AIM OF THE TASK
Would you please transcribe, exactly as written, the lines of the entries below starting at the one that holds "def Beat.checkWords (b" and ending at the one that holds "y with partIn", both included?
----- SOURCE DATA
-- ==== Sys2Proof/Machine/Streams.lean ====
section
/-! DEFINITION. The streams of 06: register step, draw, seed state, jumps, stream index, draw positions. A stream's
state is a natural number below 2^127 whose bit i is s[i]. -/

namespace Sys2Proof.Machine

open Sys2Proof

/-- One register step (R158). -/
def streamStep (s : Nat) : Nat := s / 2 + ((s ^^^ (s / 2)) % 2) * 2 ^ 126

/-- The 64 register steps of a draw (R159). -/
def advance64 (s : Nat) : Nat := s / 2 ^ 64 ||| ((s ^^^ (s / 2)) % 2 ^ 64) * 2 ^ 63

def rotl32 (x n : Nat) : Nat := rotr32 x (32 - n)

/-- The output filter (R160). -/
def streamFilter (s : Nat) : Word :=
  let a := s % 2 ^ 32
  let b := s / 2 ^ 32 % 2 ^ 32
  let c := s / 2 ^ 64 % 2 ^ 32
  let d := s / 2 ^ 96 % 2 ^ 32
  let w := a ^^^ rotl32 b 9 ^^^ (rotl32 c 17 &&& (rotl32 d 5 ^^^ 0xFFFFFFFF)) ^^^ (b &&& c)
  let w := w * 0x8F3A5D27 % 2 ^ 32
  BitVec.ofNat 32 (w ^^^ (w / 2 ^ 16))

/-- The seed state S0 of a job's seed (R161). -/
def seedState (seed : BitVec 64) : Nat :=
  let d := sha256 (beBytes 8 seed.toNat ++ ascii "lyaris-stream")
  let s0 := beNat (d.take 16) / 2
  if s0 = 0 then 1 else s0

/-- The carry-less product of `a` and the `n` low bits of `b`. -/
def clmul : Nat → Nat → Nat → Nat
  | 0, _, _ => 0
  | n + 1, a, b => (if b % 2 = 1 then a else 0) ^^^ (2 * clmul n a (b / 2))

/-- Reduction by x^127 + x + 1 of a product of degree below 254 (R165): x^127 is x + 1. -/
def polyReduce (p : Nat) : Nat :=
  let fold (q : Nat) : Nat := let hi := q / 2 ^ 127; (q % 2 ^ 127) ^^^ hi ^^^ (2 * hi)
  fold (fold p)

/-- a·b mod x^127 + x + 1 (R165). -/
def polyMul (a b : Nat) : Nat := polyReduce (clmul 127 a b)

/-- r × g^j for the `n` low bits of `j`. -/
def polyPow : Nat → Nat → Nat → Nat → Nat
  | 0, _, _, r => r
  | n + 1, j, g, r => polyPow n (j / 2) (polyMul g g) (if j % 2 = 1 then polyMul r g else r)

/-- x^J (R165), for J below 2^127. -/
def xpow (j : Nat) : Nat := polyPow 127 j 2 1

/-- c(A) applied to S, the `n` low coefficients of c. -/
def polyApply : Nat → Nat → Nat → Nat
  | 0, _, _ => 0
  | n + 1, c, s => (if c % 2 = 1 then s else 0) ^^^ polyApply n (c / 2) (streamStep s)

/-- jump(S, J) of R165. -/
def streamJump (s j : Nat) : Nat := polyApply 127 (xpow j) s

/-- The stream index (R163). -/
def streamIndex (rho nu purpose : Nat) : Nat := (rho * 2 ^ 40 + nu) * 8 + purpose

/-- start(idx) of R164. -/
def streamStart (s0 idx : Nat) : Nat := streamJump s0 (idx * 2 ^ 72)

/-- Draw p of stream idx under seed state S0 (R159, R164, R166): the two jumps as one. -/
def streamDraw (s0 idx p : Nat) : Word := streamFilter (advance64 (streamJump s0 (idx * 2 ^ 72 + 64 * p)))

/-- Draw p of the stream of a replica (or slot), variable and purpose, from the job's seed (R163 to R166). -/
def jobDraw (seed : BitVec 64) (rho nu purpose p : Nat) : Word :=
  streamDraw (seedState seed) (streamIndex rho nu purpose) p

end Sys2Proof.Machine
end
----------
----- SOURCE DATA
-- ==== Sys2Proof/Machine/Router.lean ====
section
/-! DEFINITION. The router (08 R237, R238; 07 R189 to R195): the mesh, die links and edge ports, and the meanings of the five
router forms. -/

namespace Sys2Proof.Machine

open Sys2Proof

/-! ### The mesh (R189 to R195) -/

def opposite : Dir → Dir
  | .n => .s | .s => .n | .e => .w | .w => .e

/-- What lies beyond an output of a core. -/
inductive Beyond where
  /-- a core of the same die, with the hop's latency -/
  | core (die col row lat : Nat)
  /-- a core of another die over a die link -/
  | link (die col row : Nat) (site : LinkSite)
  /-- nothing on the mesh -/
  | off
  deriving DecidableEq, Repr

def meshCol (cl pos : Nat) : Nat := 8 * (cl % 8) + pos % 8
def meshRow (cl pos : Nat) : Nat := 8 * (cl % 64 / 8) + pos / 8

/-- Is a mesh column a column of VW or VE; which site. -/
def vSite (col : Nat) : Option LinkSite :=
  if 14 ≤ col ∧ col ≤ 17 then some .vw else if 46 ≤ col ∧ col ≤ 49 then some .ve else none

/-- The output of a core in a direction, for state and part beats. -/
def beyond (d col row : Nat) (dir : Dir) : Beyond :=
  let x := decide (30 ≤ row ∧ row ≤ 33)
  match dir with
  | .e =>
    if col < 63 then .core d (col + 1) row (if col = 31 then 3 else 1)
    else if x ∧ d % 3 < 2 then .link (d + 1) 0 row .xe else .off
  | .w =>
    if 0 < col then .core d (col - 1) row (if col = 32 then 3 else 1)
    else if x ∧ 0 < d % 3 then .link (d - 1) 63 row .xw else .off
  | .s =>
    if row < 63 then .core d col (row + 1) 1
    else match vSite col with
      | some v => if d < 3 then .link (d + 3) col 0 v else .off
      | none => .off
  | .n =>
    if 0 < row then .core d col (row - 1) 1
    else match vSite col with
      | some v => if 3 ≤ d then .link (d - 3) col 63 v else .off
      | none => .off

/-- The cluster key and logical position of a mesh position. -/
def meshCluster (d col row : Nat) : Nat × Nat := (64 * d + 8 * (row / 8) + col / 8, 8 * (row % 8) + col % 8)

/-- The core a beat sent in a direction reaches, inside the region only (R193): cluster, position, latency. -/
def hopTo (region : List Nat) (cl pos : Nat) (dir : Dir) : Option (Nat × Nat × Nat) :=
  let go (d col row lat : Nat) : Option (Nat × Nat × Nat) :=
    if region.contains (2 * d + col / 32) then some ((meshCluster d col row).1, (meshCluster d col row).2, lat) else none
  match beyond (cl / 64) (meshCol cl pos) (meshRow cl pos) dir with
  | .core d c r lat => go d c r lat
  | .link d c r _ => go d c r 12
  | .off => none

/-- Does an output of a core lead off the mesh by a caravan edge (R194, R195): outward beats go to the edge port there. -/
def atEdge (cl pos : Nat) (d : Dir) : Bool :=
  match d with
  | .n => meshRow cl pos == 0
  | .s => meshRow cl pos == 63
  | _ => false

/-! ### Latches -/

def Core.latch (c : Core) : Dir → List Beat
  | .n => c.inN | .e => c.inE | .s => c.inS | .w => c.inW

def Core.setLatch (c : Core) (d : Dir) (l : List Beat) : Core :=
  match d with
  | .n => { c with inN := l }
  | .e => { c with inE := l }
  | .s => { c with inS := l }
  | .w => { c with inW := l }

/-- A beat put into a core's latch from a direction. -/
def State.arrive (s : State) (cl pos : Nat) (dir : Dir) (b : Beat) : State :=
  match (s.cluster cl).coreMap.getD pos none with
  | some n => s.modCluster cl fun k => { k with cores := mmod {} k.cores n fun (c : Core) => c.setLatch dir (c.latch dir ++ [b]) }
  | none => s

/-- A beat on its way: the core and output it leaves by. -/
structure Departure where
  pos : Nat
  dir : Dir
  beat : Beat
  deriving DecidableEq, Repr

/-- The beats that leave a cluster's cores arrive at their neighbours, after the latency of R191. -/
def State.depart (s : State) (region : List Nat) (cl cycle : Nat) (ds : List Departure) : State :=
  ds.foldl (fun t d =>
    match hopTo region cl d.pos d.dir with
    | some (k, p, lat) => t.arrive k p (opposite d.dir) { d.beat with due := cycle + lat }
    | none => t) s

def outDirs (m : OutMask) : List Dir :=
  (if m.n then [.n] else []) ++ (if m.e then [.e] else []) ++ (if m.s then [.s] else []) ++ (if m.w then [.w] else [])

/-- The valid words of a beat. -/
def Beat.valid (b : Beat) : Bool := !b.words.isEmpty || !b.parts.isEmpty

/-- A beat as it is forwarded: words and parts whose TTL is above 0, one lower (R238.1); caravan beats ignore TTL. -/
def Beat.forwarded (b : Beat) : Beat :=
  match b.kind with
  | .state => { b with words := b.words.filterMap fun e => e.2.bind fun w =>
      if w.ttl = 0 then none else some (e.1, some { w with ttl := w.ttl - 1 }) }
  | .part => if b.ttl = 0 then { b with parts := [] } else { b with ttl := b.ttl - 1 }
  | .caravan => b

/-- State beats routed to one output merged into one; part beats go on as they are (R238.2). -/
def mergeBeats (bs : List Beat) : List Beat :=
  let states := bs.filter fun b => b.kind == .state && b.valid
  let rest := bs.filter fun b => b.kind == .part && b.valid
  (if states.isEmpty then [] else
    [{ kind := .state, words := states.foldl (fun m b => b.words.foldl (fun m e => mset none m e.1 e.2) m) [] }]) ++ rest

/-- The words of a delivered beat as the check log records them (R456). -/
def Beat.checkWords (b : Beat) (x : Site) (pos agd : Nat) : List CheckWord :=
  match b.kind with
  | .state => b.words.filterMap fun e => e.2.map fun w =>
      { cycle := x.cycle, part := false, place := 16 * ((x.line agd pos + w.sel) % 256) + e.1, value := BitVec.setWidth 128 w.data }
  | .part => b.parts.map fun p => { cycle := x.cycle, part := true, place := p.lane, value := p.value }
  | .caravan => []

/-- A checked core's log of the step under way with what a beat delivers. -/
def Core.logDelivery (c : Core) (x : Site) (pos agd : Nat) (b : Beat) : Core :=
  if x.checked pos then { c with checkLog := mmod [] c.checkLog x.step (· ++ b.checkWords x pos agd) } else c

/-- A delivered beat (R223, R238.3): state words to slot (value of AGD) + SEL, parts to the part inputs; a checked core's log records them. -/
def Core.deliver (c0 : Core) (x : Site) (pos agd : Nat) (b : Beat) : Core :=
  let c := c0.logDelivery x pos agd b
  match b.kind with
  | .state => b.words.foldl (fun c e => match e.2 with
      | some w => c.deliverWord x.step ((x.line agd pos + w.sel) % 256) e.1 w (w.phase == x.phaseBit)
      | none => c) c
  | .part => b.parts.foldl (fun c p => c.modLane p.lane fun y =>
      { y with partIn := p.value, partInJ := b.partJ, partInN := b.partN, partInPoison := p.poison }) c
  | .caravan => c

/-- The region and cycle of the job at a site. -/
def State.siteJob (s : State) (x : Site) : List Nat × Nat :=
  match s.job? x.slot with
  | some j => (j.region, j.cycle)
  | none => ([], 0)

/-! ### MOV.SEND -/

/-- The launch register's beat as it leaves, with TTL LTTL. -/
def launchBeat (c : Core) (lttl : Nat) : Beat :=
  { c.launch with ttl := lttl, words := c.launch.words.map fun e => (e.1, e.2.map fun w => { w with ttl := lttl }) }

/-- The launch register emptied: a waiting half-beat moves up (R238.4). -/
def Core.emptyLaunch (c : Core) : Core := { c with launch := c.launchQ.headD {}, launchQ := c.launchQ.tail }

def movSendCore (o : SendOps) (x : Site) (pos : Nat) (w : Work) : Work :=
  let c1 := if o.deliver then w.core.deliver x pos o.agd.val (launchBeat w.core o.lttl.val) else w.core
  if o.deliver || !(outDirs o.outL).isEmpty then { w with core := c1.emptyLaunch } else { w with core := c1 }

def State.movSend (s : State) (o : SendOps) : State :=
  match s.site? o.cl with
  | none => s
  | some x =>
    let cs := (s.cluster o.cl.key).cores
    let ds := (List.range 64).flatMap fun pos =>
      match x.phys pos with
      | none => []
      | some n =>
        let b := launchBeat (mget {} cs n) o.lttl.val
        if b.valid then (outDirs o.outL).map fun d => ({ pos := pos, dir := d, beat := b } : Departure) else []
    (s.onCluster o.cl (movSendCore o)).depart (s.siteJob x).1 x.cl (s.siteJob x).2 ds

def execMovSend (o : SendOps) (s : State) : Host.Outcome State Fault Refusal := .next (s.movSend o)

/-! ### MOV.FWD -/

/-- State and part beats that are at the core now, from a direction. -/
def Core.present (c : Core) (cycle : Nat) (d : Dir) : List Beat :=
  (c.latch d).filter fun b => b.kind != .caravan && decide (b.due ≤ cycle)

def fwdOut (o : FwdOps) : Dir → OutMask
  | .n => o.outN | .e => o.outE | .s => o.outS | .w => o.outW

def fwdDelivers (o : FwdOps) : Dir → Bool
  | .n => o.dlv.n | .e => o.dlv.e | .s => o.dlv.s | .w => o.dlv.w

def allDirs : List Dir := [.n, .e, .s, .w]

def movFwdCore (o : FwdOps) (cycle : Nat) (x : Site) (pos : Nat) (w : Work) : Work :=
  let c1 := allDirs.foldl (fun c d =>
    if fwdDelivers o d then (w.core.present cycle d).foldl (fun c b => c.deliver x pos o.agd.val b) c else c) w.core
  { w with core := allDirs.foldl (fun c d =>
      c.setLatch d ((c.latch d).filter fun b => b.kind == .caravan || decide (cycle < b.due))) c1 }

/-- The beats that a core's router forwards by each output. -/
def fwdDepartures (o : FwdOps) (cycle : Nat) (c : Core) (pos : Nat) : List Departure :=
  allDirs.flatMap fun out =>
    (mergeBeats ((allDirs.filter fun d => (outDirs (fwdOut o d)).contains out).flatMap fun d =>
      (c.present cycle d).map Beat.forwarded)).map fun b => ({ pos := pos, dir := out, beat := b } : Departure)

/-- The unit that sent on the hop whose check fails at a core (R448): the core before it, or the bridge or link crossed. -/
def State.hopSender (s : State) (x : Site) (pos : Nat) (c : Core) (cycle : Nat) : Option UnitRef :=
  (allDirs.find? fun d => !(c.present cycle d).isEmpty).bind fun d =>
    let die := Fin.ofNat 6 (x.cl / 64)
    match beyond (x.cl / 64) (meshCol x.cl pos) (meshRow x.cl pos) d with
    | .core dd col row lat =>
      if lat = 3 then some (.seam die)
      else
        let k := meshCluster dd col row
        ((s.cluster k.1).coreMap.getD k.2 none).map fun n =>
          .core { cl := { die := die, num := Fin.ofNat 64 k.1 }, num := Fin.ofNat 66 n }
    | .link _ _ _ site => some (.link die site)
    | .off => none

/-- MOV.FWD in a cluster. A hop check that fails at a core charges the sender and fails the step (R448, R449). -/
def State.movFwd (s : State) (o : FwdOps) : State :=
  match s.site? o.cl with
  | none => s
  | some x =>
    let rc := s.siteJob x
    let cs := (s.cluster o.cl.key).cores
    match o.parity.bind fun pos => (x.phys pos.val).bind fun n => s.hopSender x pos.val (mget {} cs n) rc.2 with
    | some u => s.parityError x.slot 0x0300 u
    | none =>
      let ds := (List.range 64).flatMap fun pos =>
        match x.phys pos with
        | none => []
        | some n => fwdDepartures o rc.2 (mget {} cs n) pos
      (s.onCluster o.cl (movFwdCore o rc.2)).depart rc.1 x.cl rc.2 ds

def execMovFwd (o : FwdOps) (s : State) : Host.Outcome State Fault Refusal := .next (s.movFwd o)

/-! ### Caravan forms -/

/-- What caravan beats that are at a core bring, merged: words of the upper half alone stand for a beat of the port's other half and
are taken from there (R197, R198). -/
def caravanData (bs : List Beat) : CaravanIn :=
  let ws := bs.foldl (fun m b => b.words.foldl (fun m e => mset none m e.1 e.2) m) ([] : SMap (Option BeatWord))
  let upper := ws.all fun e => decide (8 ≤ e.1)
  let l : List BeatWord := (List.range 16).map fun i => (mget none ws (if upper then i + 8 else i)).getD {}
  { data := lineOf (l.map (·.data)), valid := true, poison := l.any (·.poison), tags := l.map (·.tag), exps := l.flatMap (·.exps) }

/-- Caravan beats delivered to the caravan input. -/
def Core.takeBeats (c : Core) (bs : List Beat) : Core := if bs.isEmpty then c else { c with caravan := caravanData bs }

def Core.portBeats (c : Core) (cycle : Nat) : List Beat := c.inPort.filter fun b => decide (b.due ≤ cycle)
----------
RESULT
def Beat.checkWords (b : Beat) (x : Site) (pos agd : Nat) : List CheckWord :=
  match b.kind with
  | .state => b.words.filterMap fun e => e.2.map fun w =>
      { cycle := x.cycle, part := false, place := 16 * ((x.line agd pos + w.sel) % 256) + e.1, value := BitVec.setWidth 128 w.data }
  | .part => b.parts.map fun p => { cycle := x.cycle, part := true, place := p.lane, value := p.value }
  | .caravan => []

/-- A checked core's log of the step under way with what a beat delivers. -/
def Core.logDelivery (c : Core) (x : Site) (pos agd : Nat) (b : Beat) : Core :=
  if x.checked pos then { c with checkLog := mmod [] c.checkLog x.step (· ++ b.checkWords x pos agd) } else c

/-- A delivered beat (R223, R238.3): state words to slot (value of AGD) + SEL, parts to the part inputs; a checked core's log records them. -/
def Core.deliver (c0 : Core) (x : Site) (pos agd : Nat) (b : Beat) : Core :=
  let c := c0.logDelivery x pos agd b
  match b.kind with
  | .state => b.words.foldl (fun c e => match e.2 with
      | some w => c.deliverWord x.step ((x.line agd pos + w.sel) % 256) e.1 w (w.phase == x.phaseBit)
      | none => c) c
  | .part => b.parts.foldl (fun c p => c.modLane p.lane fun y =>
      { y with partIn := p.value, partInJ := b.partJ, partInN := b.partN, partInPoison := p.poison }) c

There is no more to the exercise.